* **SUPPLIED MATERIAL**:
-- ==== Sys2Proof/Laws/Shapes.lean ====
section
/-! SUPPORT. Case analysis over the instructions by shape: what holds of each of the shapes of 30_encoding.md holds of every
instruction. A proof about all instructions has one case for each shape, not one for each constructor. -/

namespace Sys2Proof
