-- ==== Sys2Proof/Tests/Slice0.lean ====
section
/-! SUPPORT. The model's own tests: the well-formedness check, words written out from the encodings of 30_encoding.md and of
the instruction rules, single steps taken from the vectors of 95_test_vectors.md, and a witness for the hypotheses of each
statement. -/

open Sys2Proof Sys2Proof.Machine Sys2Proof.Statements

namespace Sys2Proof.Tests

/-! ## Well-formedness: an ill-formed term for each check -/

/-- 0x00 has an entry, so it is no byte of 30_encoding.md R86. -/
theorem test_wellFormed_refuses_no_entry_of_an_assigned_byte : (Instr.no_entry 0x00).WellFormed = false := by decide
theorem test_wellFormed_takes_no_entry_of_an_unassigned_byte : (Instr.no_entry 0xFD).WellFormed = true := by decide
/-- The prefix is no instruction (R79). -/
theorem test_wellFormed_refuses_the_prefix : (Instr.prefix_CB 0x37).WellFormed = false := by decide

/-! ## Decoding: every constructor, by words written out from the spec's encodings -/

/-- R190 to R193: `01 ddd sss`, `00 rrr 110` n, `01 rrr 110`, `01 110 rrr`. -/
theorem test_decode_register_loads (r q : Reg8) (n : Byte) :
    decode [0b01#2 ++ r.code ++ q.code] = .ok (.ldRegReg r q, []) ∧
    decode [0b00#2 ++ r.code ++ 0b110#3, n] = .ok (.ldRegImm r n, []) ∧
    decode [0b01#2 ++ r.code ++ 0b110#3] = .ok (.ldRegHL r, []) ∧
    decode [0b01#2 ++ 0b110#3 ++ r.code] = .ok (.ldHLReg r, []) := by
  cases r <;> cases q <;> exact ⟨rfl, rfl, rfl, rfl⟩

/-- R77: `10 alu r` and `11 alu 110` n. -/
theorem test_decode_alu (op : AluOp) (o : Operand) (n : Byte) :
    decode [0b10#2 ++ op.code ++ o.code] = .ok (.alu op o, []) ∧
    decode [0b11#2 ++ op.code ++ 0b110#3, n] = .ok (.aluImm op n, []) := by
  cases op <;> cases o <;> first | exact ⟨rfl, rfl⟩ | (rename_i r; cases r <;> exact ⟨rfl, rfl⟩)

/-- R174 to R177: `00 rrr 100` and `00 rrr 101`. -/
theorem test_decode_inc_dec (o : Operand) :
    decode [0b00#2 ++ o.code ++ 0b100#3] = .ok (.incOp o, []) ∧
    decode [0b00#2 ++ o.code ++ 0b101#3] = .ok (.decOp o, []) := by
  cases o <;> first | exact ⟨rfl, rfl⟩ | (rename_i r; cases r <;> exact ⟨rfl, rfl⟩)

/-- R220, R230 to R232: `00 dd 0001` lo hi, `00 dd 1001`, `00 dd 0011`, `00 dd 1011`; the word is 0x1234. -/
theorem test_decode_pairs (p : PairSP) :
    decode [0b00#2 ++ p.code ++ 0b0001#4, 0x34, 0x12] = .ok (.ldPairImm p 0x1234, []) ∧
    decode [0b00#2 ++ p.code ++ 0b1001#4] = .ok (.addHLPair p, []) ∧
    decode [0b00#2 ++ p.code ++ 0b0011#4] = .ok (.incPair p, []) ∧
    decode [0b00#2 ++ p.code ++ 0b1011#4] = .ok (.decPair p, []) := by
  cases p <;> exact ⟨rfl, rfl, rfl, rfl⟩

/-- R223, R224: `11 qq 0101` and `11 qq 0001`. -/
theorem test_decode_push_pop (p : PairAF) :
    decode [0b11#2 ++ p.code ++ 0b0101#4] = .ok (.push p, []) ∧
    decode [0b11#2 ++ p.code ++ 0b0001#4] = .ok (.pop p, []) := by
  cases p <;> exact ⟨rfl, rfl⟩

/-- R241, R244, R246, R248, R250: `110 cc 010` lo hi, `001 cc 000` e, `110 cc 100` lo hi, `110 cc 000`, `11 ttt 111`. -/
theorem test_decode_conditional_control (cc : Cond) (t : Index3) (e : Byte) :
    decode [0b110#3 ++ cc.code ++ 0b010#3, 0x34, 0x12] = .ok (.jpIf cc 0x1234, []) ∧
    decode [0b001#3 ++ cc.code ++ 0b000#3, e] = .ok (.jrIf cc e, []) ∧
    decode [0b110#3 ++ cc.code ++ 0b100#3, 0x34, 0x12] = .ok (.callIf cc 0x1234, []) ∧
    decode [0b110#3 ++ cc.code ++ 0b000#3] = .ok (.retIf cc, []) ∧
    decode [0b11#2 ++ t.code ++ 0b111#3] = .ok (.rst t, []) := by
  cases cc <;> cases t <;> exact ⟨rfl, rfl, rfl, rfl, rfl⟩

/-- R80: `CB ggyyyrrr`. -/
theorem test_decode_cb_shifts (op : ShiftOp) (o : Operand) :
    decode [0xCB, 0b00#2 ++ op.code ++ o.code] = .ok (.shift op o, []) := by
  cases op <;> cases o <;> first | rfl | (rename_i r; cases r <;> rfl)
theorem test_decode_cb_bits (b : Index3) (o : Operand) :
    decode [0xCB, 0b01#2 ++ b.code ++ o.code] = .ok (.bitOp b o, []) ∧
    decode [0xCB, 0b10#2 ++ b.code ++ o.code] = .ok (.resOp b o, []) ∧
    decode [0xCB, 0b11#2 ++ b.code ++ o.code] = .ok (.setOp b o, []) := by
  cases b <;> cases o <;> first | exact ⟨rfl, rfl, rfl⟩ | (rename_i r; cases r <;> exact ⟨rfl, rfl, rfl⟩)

* **INSTRUCTIONS FOR THE TASK**: Whenever the string "SUPPORT" turns up in a line of the data, copy that line.

* **YOUR RESPONSE**:
/-! SUPPORT. Case analysis over the instructions by shape: what holds of each of the shapes of 30_encoding.md holds of every
/-! SUPPORT. The model's own tests: the well-formedness check, words written out from the encodings of 30_encoding.md and of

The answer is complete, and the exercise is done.